**GOAL OF THE EXERCISE**
Go through the entries below and print, exactly, the lines starting at the one with "(h : s.examines" and ending at the one with "place (R139). -/", keeping both ends and no others.

**Collected data**
/-- An act of a start keeps the timebase or enters another source. -/
theorem startAct_tb (x : StartCtx) (s : State) (a : StartAct) :
    (State.startAct x s a).tb = s.tb ∨ ∃ new, (State.startAct x s a).tb = s.tb.enter new := by
  cases a with
  | clockWatch l =>
    simp only [State.startAct, State.clockWatchAct]
    (repeat' split) <;> first | exact .inl rfl | exact leaveSync_tb (s.updLink l _) ..
  | qualification l =>
    simp only [State.startAct, State.qualificationAct]
    (repeat' split) <;> first | exact .inl rfl | exact select_tb (s.updLink l _)
  | _ =>
    left
    simp only [State.startAct, State.checkWindowAct, State.timeStepAct, State.scheduleAct, State.fireSwitch,
      State.engineAct, State.processChunk, State.presentAct, State.noticeTimerAct, State.clearAllHolds] <;>
    (repeat' split) <;> simp_all

/-! ## Starts -/

/-- Acts that each keep `p` keep it together. -/
theorem startFold_keeps {γ : Type} (p : State → γ) (x : StartCtx) :
    ∀ (acts : List StartAct) (s : State), (∀ a ∈ acts, ∀ u, p (State.startAct x u a) = p u) →
      p (acts.foldl (State.startAct x) s) = p s
  | [], _, _ => rfl
  | a :: as, s, h => by
    rw [List.foldl_cons, startFold_keeps p x as _ fun b hb => h b (List.mem_cons_of_mem _ hb)]
    exact h a List.mem_cons_self s

/-- What each act keeps true stays true. -/
theorem startFold_induct (P : State → Prop) (x : StartCtx) :
    ∀ (acts : List StartAct) (s : State), (∀ a ∈ acts, ∀ u, P u → P (State.startAct x u a)) → P s →
      P (acts.foldl (State.startAct x) s)
  | [], _, _, hs => hs
  | a :: as, s, h, hs => startFold_induct P x as _ (fun b hb => h b (List.mem_cons_of_mem _ hb))
      (h a List.mem_cons_self s hs)

/-- The start that comes, act by act. -/
theorem localFrameStart_eq {s : State} {i : StartInput} {k : Bool} (h : s.tb.startKind i.elapsed = some k) :
    s.localFrameStart i = (startSequence s.resetDue i.order).foldl (State.startAct (s.startCtx i))
      (s.withTb (s.tb.beginFrame (s.startCtx i).new k i.elapsed)) := by
  unfold State.localFrameStart; rw [h]; rfl

/-- Where the source gives no start, nothing happens (R49). -/
theorem localFrameStart_none {s : State} {i : StartInput} (h : s.tb.startKind i.elapsed = none) :
    s.localFrameStart i = s := by
  unfold State.localFrameStart; rw [h]

@[simp] theorem startCtx_superframe (s : State) (i : StartInput) : (s.startCtx i).superframe = s.tb.superframeDue := rfl
@[simp] theorem startCtx_old (s : State) (i : StartInput) : (s.startCtx i).old = s.tb.number := rfl
@[simp] theorem startCtx_rxc (s : State) (i : StartInput) : (s.startCtx i).rxc = i.rxc := rfl
@[simp] theorem startCtx_refFirst (s : State) (i : StartInput) : (s.startCtx i).refFirst = i.refFirst := rfl
@[simp] theorem startCtx_timerRunning (s : State) (i : StartInput) :
    (s.startCtx i).timerRunning = decide (s.notice.state = .wait) := rfl
@[simp] theorem startCtx_resetDue (s : State) (i : StartInput) : (s.startCtx i).resetDue = s.resetDue := rfl
@[simp] theorem startCtx_testsPlace (s : State) (i : StartInput) :
    (s.startCtx i).testsPlace = (s.uplinkDeparts && i.arrivals.isEmpty) := rfl

/-- The new number is the old one at a start that is no superframe start (R47). -/
theorem startCtx_new_of_not_due {s : State} {i : StartInput} (h : s.tb.superframeDue = false) :
    (s.startCtx i).new = s.tb.number := by
  simp [State.startCtx, State.startCtxOld, h]

/-- At a superframe start the number is chosen from a timebase that keeps number, set value and follow (R58). -/
theorem startCtx_new_of_due {s : State} {i : StartInput} (h : s.tb.superframeDue = true) :
    ∃ u : State, (s.startCtx i).new = u.tb.chooseNumber ∧ u.tb.number = s.tb.number ∧
      u.tb.pendingSet = s.tb.pendingSet ∧ u.tb.follow = s.tb.follow := by
  refine ⟨_, by simp only [State.startCtx, State.startCtxOld, h, if_true]; rfl, ?_, ?_, ?_⟩
  · exact startFold_keeps (·.tb.number) _ _ _ fun a _ u => startAct_tb_number _ u a
  · exact startFold_keeps (·.tb.pendingSet) _ _ _ fun a _ u => startAct_tb_pendingSet _ u a
  · exact startFold_keeps (·.tb.follow) _ _ _ fun a _ u => startAct_tb_follow _ u a
/-! ## Acts in detail -/

@[simp] theorem other_other (k : Bank) : k.other.other = k := by cases k <;> rfl

@[simp] theorem entries_setEntries_same (m : ConnMap) (k : Bank) (v : Vector Entry 512) :
    (m.setEntries k v).entries k = v := by
  cases k <;> rfl

@[simp] theorem entries_setEntries_other (m : ConnMap) (k : Bank) (v : Vector Entry 512) :
    (m.setEntries k v).entries k.other = m.entries k.other := by cases k <;> rfl

@[simp] theorem setEntries_holds (m : ConnMap) (k : Bank) (v : Vector Entry 512) :
    (m.setEntries k v).holds = m.holds := by
  cases k <;> rfl

@[simp] theorem withHolds_entries (m : ConnMap) (k : Bank) (v : Vector (Option Word) 512) :
    ConnMap.entries { m with holds := v } k = m.entries k := by cases k <;> rfl

theorem scheduleAct_bank (s : State) (x : StartCtx) : (s.scheduleAct x).bank =
    if (s.bank.scheduler.fires x.superframe x.old x.new).isSome
    then { active := s.bank.active.other, consistent := true, engine := s.bank.engine, scheduler := .idle } else s.bank := by
  unfold State.scheduleAct
  cases s.bank.scheduler.fires x.superframe x.old x.new <;> simp [State.fireSwitch, State.clearAllHolds, State.standby]

theorem scheduleAct_entries (s : State) (x : StartCtx) (k : Bank) :
    (s.scheduleAct x).map.entries k = s.map.entries k := by
  unfold State.scheduleAct
  cases s.bank.scheduler.fires x.superframe x.old x.new <;> simp [State.fireSwitch, State.clearAllHolds]

theorem scheduleAct_idle (s : State) (x : StartCtx) (h : s.bank.scheduler = .idle) : s.scheduleAct x = s := by
  unfold State.scheduleAct; rw [h]; rfl

theorem engineAct_idle (s : State) {a b c} (h : s.bank.engine = .idle a b c) : s.engineAct = s := by
  unfold State.engineAct; rw [h]

@[simp] theorem takeMgmtWord_rx (x : Link) : x.takeMgmtWord.rx = x.rx := by
  simp only [Link.takeMgmtWord, Link.advanceQueue]; (repeat' split) <;> rfl

@[simp] theorem takeMgmtWord_store (x : Link) : x.takeMgmtWord.store = x.store := by
  simp only [Link.takeMgmtWord, Link.advanceQueue]; (repeat' split) <;> rfl

@[simp] theorem takeMgmtWord_assembler (x : Link) : x.takeMgmtWord.assembler = x.assembler := by
  simp only [Link.takeMgmtWord, Link.advanceQueue]; (repeat' split) <;> rfl

@[simp] theorem takeMgmtWord_config (x : Link) : x.takeMgmtWord.config = x.config := by
  simp only [Link.takeMgmtWord, Link.advanceQueue]; (repeat' split) <;> rfl

@[simp] theorem takeMgmtWord_mgmtCount (x : Link) : x.takeMgmtWord.mgmtCount = x.mgmtCount := by
  simp only [Link.takeMgmtWord, Link.advanceQueue]; (repeat' split) <;> rfl

@[simp] theorem transmit_link_mgmtCount (s : State) (l : LinkId) :
    (s.transmit.link l).mgmtCount = (s.link l).mgmtCount := by
  rw [transmit_link]; rfl

@[simp] theorem presentAct_link_rx (s : State) (k l : LinkId) : ((s.presentAct k).link l).rx = (s.link l).rx := by
    simp only [State.presentAct]
    (repeat' split) <;> simp [link_updLink] <;> split <;> simp_all

theorem clockWatchAct_link_rx_ne (s : State) {l k : LinkId} (h : l ≠ k) (r : BitVec 8) (f : Bool) :
    ((s.clockWatchAct k r f).link l).rx = (s.link l).rx := by
    simp only [State.clockWatchAct]
    (repeat' split) <;> simp [link_updLink_ne, leaveSync_rx_ne, h]

theorem clockWatchAct_rx_kept (s : State) (l : LinkId) (r : BitVec 8) (f : Bool) (hy : (s.link l).inSync = true)
    (hc : s.clockLossDue l r = false) :
    ∃ w, ((s.clockWatchAct l r f).link l).rx = { (s.link l).rx with watch := w } := by
  obtain ⟨e, b, fr, h⟩ : ∃ e b fr, (s.link l).rx.align = .sync e b fr := by
    unfold Link.inSync at hy
    cases h : (s.link l).rx.align with
    | sync e b fr => exact ⟨e, b, fr, rfl⟩
    | _ => simp [h, Align.isSync] at hy
  simp [State.clockLossDue, h] at hc
  unfold State.clockWatchAct
  simp only [h]
  split
  · exact ⟨⟨true, false, false⟩, by simp [h]⟩
  · split
    · exact ⟨⟨true, false, true⟩, by simp [h]⟩
    · simp_all

@[simp] theorem checkWindowAct_align (s : State) (k l : LinkId) (f : Bool) :
    ((s.checkWindowAct k f).link l).rx.align = (s.link l).rx.align := by
  simp only [State.checkWindowAct]
  (repeat' split) <;> simp [link_updLink] <;> split <;> simp_all

@[simp] theorem checkWindowAct_watch (s : State) (k l : LinkId) (f : Bool) :
    ((s.checkWindowAct k f).link l).rx.watch = (s.link l).rx.watch := by
  simp only [State.checkWindowAct]
  (repeat' split) <;> simp [link_updLink] <;> split <;> simp_all

@[simp] theorem qualificationAct_align (s : State) (k l : LinkId) (f : Bool) :
    ((s.qualificationAct k f).link l).rx.align = (s.link l).rx.align := by
  simp only [State.qualificationAct]
  (repeat' split) <;> simp [link_updLink] <;> split <;> simp_all
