/-- The taking itself is an event-only change of the state with the active uplink, the reply address and the place
set. -/
theorem atTaking_only (s : State) (c : CommandCell) : ∃ u : State, u.links = s.links ∧ u.tb = s.tb ∧ u.map = s.map ∧
    u.bank = s.bank ∧ u.bridges = s.bridges ∧ u.pending = s.pending ∧ u.agent.activeUplink = c.arrival ∧
    u.EventOnly { s.atTaking c with agent := u.agent } := by
  unfold State.atTaking State.atTest
  split
  · have h := movedTest_only (s.noteTaking c) s.agent.activeUplink
    exact ⟨s.noteTaking c, rfl, rfl, rfl, rfl, rfl, rfl, rfl, h.pending, h.tb, h.map, h.bank, h.bridges, rfl,
      h.link, h.other, h.queue⟩
  · have h := movedTest_only ((s.noteTaking c).holdPlace c.arrival) s.agent.activeUplink
    exact ⟨(s.noteTaking c).holdPlace c.arrival, rfl, rfl, rfl, rfl, rfl, rfl, rfl, h.pending, h.tb, h.map, h.bank,
      h.bridges, rfl, h.link, h.other, h.queue⟩

@[simp] theorem atTaking_pending (s : State) (c : CommandCell) : (s.atTaking c).pending = s.pending := by
  obtain ⟨u, _, h1, h2, h3, h4, h5, _, h⟩ := atTaking_only s c
  exact h.pending.trans (by assumption)

@[simp] theorem atTaking_tb (s : State) (c : CommandCell) : (s.atTaking c).tb = s.tb := by
  obtain ⟨u, _, h1, h2, h3, h4, h5, _, h⟩ := atTaking_only s c
  exact h.tb.trans (by assumption)

@[simp] theorem atTaking_map (s : State) (c : CommandCell) : (s.atTaking c).map = s.map := by
  obtain ⟨u, _, h1, h2, h3, h4, h5, _, h⟩ := atTaking_only s c
  exact h.map.trans (by assumption)

@[simp] theorem atTaking_bank (s : State) (c : CommandCell) : (s.atTaking c).bank = s.bank := by
  obtain ⟨u, _, h1, h2, h3, h4, h5, _, h⟩ := atTaking_only s c
  exact h.bank.trans (by assumption)

@[simp] theorem atTaking_bridges (s : State) (c : CommandCell) : (s.atTaking c).bridges = s.bridges := by
  obtain ⟨u, _, h1, h2, h3, h4, h5, _, h⟩ := atTaking_only s c
  exact h.bridges.trans (by assumption)

@[simp] theorem atTaking_events (s : State) (c : CommandCell) : (s.atTaking c).events = s.events := by
  unfold State.atTaking State.atTest; split <;> simp

@[simp] theorem atTaking_bridge (s : State) (c : CommandCell) (b : BridgeId) :
    (s.atTaking c).bridge b = s.bridge b := by simp [State.bridge]

@[simp] theorem atTaking_link_config (s : State) (c : CommandCell) (l : LinkId) :
    ((s.atTaking c).link l).config = (s.link l).config := by
  obtain ⟨u, h0, _, _, _, _, _, _, h⟩ := atTaking_only s c
  have e : u.link l = s.link l := by simp [State.link, h0]
  have := congrArg Link.config (h.link l)
  rw [e] at this; exact this

@[simp] theorem atTaking_link_rx (s : State) (c : CommandCell) (l : LinkId) :
    ((s.atTaking c).link l).rx = (s.link l).rx := by
  obtain ⟨u, h0, _, _, _, _, _, _, h⟩ := atTaking_only s c
  have e : u.link l = s.link l := by simp [State.link, h0]
  have := congrArg Link.rx (h.link l)
  rw [e] at this; exact this

@[simp] theorem atTaking_link_store (s : State) (c : CommandCell) (l : LinkId) :
    ((s.atTaking c).link l).store = (s.link l).store := by
  obtain ⟨u, h0, _, _, _, _, _, _, h⟩ := atTaking_only s c
  have e : u.link l = s.link l := by simp [State.link, h0]
  have := congrArg Link.store (h.link l)
  rw [e] at this; exact this

@[simp] theorem atTaking_link_tx (s : State) (c : CommandCell) (l : LinkId) :
    ((s.atTaking c).link l).tx = (s.link l).tx := by
  obtain ⟨u, h0, _, _, _, _, _, _, h⟩ := atTaking_only s c
  have e : u.link l = s.link l := by simp [State.link, h0]
  have := congrArg Link.tx (h.link l)
  rw [e] at this; exact this

@[simp] theorem atTaking_link_assembler (s : State) (c : CommandCell) (l : LinkId) :
    ((s.atTaking c).link l).assembler = (s.link l).assembler := by
  obtain ⟨u, h0, _, _, _, _, _, _, h⟩ := atTaking_only s c
  have e : u.link l = s.link l := by simp [State.link, h0]
  have := congrArg Link.assembler (h.link l)
  rw [e] at this; exact this

@[simp] theorem atTaking_link_rxCount (s : State) (c : CommandCell) (l : LinkId) :
    ((s.atTaking c).link l).rxCount = (s.link l).rxCount := by
  obtain ⟨u, h0, _, _, _, _, _, _, h⟩ := atTaking_only s c
  have e : u.link l = s.link l := by simp [State.link, h0]
  have := congrArg Link.rxCount (h.link l)
  rw [e] at this; exact this

@[simp] theorem atTaking_link_mgmtCount (s : State) (c : CommandCell) (l : LinkId) :
    ((s.atTaking c).link l).mgmtCount = (s.link l).mgmtCount := by
  obtain ⟨u, h0, _, _, _, _, _, _, h⟩ := atTaking_only s c
  have e : u.link l = s.link l := by simp [State.link, h0]
  have := congrArg Link.mgmtCount (h.link l)
  rw [e] at this; exact this

/-- A command cell on a link without the UPLINK role is not taken (R134). -/
theorem take_of_not_arrives {s : State} {c : CommandCell} (h : ¬ s.arrives c) (code : BitVec 7) (r : Bool)
    (body : Body) : s.take code r body c = s := if_neg h

/-- A command cell that is not for this part is not taken (R134). -/
theorem take_of_other {s : State} {c : CommandCell} (h : s.agent.classify c.dest = .other) (code : BitVec 7) (r : Bool)
    (body : Body) : s.take code r body c = s := by
  unfold State.take; split
  · rw [h]
  · rfl

/-- A unicast command with a place for its response (R137, R142). -/
theorem take_of_placed {s : State} {c : CommandCell} (h : s.placed c) (code : BitVec 7) (r : Bool) (body : Body) :
    s.take code r body c =
      if s.agent.resetPending then (s.atTaking c).respond code c (.refusal .busy)
      else (body true c (s.atTaking c)).1.respond code c (body true c (s.atTaking c)).2 := by
  obtain ⟨ha, hu, hp⟩ := h
  have e3 : (if c.noticeFirst then (s.atTest c).holdPlace c.arrival
      else ((s.atTest c).holdPlace c.arrival).movedTest s.agent.activeUplink) = s.atTaking c := rfl
  unfold State.take
  rw [if_pos (show (s.link c.arrival).config.shape.role = .uplink from ha), show s.agent.classify c.dest = .unicast from hu]
  simp only [State.takeUnicast]
  rw [show (if c.noticeFirst then (s.noteTaking c).movedTest s.agent.activeUplink else s.noteTaking c) = s.atTest c
    from rfl, if_pos hp, e3, atTaking_resetPending]

/-- A unicast command that is examined (R137). -/
theorem take_of_examines {s : State} {c : CommandCell} (h : s.examines c) (code : BitVec 7) (r : Bool) (body : Body) :
    s.take code r body c = (body true c (s.atTaking c)).1.respond code c (body true c (s.atTaking c)).2 := by
  rw [take_of_placed h.1, h.2]; rfl

/-- A unicast command that finds no place (R139). -/
theorem take_of_full {s : State} {c : CommandCell} (ha : s.arrives c) (hu : s.matchesUnicast c)
    (hp : (s.atTest c).hasRoom c.arrival = false) (code : BitVec 7) (r : Bool) (body : Body) :
    s.take code r body c = (s.atTest c).congested c.arrival := by
  unfold State.take
  rw [if_pos (show (s.link c.arrival).config.shape.role = .uplink from ha), show s.agent.classify c.dest = .unicast from hu]
  simp only [State.takeUnicast]
  rw [show (if c.noticeFirst then (s.noteTaking c).movedTest s.agent.activeUplink else s.noteTaking c) = s.atTest c
    from rfl, hp]
  rfl

theorem relayTo_agent (s : State) (l : LinkId) (x : Cell) : (s.relayTo l x).agent = s.agent := by
  unfold State.relayTo; split <;> rfl

/-- A fold over the links keeps what each of its steps keeps. -/
theorem foldl_keeps {α β γ : Type} (p : β → γ) (f : β → α → β) (h : ∀ b a, p (f b a) = p b) :
    ∀ (as : List α) (b : β), p (as.foldl f b) = p b
  | [], _ => rfl
  | a :: as, b => (foldl_keeps p f h as (f b a)).trans (h b a)

/-- The same for a relation that is transitive along the steps. -/
theorem foldl_induct {α β : Type} (P : β → Prop) (f : β → α → β) (h : ∀ b a, P b → P (f b a)) :
    ∀ (as : List α) (b : β), P b → P (as.foldl f b)
  | [], _, hb => hb
  | a :: as, b, hb => foldl_induct P f h as (f b a) (h b a hb)

@[simp] theorem relayOutbound_agent (s : State) (x : Cell) : (s.relayOutbound x).agent = s.agent :=
  foldl_keeps State.agent _ (fun s l => by split <;> simp [relayTo_agent]) _ s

**REPLY**
theorem take_of_examines {s : State} {c : CommandCell} (h : s.examines c) (code : BitVec 7) (r : Bool) (body : Body) :
    s.take code r body c = (body true c (s.atTaking c)).1.respond code c (body true c (s.atTaking c)).2 := by
  rw [take_of_placed h.1, h.2]; rfl

/-- A unicast command that finds no place (R139). -/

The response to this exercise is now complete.